- DATA RECORDS:
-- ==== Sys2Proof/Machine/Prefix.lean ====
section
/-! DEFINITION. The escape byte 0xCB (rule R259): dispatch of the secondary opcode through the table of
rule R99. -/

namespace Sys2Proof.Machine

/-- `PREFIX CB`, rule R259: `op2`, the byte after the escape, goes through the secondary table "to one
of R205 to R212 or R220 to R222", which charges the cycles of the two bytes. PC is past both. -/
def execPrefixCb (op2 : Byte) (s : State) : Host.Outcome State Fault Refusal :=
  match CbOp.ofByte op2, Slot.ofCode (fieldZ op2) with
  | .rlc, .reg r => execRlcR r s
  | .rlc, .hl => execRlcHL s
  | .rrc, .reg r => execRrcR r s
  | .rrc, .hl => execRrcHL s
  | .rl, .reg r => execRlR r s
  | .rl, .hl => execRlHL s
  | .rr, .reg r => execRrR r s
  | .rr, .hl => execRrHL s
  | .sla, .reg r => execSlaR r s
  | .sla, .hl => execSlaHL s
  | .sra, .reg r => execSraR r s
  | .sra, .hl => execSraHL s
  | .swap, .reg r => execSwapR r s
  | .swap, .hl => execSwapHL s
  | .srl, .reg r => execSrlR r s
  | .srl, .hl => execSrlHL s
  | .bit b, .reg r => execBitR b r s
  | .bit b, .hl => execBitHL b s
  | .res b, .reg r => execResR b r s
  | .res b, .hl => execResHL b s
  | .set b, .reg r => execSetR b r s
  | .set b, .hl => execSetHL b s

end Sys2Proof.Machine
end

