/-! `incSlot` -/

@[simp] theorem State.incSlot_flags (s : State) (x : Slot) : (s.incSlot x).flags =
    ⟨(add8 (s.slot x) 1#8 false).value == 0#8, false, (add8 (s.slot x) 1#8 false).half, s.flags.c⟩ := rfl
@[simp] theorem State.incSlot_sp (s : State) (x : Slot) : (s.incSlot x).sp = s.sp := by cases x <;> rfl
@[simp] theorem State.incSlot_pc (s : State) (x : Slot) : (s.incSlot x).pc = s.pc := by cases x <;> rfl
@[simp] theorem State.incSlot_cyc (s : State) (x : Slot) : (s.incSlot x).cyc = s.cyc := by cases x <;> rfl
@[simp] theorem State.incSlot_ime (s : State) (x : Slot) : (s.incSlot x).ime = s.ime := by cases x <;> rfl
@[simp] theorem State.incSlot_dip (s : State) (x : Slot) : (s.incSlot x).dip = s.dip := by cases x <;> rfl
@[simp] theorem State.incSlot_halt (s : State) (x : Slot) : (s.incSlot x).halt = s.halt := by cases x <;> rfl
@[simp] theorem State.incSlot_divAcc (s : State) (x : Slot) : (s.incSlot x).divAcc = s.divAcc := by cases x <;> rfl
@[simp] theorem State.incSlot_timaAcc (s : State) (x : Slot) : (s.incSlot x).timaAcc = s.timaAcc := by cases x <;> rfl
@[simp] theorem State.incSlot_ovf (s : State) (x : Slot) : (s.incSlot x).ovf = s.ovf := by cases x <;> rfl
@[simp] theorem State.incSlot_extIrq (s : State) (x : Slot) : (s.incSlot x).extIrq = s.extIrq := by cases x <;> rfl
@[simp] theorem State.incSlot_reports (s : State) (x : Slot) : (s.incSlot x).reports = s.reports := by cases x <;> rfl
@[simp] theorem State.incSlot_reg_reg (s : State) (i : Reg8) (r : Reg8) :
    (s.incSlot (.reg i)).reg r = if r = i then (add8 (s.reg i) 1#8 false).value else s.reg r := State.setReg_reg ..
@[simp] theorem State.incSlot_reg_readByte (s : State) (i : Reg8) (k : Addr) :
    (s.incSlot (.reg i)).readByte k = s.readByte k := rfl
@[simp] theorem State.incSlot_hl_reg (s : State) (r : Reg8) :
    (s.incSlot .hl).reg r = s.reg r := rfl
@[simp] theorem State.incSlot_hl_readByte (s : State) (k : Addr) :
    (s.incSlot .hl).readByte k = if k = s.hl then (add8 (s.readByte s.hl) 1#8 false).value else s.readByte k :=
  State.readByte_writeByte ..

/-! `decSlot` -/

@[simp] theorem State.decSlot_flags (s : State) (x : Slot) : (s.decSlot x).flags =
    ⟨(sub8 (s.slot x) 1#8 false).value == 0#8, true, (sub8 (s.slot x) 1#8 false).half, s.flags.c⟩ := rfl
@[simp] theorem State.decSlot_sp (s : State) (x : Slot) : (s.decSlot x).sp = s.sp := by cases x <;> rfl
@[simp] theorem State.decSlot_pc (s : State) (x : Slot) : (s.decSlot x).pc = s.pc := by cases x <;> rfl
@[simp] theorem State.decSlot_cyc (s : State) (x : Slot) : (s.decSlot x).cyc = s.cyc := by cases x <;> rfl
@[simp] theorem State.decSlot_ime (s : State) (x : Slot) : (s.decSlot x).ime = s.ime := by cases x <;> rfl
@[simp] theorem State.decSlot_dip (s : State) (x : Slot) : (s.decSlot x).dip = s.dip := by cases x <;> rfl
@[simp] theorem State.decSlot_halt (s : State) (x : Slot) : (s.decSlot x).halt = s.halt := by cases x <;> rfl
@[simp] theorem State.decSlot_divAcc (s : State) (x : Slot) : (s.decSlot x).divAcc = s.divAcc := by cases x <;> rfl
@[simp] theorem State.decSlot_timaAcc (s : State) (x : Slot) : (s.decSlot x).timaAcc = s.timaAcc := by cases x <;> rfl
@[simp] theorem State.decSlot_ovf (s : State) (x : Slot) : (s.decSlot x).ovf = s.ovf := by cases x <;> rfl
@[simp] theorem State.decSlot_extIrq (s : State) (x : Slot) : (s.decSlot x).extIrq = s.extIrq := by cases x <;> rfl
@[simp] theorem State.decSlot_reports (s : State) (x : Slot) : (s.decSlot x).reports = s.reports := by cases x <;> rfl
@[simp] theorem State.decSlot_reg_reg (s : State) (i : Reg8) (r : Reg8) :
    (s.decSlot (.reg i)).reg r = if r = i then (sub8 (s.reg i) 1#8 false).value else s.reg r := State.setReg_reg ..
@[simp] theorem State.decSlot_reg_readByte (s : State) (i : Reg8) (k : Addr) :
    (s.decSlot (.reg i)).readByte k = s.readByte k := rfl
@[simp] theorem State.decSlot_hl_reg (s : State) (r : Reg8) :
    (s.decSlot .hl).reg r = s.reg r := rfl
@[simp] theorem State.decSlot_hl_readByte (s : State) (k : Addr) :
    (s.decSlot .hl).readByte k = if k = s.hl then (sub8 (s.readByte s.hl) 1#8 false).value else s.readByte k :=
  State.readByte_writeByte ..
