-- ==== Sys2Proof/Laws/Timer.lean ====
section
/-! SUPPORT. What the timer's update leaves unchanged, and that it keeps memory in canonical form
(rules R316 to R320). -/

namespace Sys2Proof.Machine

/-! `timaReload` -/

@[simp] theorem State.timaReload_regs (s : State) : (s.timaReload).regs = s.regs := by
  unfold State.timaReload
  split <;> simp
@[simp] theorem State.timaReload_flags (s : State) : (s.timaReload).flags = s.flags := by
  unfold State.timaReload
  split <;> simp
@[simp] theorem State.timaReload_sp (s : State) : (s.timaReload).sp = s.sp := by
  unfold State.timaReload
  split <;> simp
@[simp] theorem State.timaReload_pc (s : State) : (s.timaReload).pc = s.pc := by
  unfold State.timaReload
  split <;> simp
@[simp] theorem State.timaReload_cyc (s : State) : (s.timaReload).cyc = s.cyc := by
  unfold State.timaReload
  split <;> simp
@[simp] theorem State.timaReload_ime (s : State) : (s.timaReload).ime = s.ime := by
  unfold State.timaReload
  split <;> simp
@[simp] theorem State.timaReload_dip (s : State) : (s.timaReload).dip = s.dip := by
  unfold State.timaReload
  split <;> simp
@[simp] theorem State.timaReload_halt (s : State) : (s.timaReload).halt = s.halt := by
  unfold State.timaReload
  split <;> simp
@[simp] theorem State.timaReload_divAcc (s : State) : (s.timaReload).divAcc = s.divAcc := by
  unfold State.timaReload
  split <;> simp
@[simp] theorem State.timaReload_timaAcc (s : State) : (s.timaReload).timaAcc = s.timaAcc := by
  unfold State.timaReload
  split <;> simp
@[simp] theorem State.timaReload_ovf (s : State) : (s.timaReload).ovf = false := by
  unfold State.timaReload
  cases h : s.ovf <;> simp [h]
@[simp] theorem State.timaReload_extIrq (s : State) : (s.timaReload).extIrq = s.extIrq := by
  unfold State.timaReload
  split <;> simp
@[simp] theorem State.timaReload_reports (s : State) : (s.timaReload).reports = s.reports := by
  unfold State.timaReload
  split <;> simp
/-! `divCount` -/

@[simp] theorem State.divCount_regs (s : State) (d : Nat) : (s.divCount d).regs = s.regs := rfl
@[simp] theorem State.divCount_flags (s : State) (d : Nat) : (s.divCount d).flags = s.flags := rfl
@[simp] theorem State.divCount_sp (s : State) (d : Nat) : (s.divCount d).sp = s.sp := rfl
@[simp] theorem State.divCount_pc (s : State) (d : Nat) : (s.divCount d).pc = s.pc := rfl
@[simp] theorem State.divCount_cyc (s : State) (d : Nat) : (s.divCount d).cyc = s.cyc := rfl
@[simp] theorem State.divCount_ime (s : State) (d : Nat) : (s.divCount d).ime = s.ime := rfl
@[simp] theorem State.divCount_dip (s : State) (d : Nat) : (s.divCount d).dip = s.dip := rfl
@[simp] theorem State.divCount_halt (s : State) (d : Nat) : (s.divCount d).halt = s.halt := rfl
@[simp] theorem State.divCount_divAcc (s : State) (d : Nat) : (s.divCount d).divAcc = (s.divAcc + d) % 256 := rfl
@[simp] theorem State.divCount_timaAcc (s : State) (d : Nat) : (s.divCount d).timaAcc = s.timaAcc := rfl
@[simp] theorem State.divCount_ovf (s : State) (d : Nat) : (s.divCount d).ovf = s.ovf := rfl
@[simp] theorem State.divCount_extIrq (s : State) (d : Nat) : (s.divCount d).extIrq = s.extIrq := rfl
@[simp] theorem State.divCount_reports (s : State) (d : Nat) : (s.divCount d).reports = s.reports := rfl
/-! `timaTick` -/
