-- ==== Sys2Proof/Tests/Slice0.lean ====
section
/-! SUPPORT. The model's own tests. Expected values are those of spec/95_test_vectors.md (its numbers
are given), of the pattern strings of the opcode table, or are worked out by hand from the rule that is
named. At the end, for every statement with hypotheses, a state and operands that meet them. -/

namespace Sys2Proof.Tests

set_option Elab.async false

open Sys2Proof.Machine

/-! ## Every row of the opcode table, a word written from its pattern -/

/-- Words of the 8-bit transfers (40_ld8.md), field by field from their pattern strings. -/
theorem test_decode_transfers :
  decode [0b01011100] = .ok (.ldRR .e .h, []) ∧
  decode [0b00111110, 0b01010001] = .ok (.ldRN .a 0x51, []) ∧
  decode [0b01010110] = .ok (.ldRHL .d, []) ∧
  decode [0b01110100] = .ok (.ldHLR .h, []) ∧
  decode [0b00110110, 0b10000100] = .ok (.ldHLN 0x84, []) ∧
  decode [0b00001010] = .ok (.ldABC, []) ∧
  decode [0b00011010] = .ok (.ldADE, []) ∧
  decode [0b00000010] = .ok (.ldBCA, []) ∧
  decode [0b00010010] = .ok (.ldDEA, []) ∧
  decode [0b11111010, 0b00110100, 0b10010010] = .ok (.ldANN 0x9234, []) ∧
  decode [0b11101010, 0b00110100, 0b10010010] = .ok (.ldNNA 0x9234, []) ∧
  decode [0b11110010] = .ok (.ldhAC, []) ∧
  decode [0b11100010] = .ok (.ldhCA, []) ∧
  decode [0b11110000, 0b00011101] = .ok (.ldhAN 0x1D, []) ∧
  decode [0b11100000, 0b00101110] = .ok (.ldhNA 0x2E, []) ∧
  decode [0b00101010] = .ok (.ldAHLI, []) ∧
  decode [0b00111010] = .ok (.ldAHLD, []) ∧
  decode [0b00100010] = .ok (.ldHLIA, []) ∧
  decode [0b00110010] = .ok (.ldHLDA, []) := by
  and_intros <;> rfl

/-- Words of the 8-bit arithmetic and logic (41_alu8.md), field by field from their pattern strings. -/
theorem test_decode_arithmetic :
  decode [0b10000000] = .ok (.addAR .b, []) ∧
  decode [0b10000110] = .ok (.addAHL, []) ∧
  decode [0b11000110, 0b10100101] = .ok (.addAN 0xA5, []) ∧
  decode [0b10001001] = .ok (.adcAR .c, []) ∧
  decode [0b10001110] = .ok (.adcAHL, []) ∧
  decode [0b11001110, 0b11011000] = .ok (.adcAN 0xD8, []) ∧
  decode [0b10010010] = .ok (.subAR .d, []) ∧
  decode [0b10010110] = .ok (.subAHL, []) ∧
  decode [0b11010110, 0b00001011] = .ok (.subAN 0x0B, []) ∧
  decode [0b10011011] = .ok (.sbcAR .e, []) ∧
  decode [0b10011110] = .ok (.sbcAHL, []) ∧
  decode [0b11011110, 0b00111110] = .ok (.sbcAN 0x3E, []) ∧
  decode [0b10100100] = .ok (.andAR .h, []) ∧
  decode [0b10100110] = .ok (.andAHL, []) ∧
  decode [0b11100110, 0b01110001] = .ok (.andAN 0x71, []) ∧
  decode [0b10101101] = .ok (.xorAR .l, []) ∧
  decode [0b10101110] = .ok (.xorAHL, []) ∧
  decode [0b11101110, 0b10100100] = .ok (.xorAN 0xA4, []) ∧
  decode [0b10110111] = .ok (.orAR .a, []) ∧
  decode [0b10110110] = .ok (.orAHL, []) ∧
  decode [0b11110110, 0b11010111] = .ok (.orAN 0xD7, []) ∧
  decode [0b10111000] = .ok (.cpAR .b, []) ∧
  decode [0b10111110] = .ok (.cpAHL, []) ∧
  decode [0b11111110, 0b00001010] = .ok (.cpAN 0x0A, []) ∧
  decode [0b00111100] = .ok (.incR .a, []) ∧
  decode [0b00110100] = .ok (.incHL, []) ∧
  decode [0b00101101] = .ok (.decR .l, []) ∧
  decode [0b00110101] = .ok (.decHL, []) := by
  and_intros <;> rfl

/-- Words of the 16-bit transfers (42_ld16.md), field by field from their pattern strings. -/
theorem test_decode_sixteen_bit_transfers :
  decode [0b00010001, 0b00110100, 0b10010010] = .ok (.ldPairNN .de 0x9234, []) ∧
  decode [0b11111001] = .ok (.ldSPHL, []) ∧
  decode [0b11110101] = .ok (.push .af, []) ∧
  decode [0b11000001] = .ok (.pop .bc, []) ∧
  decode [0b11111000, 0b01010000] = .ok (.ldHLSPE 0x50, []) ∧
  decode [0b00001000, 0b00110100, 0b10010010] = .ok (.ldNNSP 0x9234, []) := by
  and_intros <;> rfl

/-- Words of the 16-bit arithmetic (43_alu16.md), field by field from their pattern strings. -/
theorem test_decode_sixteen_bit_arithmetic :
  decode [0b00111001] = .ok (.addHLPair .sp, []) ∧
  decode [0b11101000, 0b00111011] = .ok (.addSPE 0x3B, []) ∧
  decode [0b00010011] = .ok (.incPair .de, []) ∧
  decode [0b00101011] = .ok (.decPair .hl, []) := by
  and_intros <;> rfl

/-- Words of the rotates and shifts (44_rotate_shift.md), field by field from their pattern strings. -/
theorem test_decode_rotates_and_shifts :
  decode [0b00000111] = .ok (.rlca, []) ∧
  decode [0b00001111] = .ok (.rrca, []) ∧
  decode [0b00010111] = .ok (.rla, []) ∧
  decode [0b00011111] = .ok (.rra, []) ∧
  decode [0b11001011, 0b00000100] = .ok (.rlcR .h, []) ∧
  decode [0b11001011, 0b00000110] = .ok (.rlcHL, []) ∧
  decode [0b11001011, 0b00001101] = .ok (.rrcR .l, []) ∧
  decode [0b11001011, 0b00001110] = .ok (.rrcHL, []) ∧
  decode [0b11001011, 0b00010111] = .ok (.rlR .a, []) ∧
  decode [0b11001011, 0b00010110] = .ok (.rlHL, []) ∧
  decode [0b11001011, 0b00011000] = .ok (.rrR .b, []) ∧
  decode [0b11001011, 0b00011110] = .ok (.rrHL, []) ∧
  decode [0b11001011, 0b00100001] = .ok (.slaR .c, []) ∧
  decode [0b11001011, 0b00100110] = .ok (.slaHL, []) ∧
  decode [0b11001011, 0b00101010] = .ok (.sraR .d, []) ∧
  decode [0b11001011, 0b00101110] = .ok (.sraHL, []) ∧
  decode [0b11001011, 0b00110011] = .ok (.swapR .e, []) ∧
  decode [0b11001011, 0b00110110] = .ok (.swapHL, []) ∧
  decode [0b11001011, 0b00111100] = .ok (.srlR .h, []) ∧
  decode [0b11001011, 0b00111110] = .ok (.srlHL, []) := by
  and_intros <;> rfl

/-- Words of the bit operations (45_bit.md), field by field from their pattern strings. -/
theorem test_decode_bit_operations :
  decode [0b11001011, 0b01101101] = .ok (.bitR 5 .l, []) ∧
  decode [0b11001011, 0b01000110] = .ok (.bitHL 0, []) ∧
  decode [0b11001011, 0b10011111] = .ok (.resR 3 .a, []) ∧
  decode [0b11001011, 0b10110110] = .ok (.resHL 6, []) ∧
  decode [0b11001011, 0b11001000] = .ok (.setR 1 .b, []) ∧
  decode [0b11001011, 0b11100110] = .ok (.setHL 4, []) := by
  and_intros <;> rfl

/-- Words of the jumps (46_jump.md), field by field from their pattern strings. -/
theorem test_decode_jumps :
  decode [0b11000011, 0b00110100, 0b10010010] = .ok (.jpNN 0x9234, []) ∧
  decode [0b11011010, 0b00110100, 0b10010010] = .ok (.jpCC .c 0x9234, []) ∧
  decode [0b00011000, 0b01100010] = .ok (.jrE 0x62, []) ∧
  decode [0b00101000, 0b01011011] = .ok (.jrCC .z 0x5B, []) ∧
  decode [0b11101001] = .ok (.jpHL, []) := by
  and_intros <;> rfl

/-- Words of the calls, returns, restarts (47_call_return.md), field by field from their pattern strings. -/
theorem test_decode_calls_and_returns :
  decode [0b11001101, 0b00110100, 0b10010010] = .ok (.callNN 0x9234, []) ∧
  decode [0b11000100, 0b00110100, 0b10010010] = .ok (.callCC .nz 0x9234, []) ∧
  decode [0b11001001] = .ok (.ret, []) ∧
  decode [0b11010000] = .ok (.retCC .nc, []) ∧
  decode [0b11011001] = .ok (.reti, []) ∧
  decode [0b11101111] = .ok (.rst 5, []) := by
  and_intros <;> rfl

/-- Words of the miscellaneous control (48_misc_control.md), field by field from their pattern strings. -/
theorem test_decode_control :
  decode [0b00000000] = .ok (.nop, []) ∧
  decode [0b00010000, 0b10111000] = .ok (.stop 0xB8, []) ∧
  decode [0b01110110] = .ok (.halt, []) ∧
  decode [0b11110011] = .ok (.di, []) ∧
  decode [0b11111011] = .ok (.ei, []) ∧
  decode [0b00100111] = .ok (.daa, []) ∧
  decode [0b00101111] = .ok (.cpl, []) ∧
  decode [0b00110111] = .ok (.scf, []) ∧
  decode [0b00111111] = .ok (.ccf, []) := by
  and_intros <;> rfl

- WHAT THE TASK ASKS: Copy out the lines of the data where the string "extIrq" occurs.

- RESULT:
@[simp] theorem State.incSlot_extIrq (s : State) (x : Slot) : (s.incSlot x).extIrq = s.extIrq := by cases x <;> rfl
@[simp] theorem State.decSlot_extIrq (s : State) (x : Slot) : (s.decSlot x).extIrq = s.extIrq := by cases x <;> rfl
@[simp] theorem State.timaReload_extIrq (s : State) : (s.timaReload).extIrq = s.extIrq := by
@[simp] theorem State.divCount_extIrq (s : State) (d : Nat) : (s.divCount d).extIrq = s.extIrq := rfl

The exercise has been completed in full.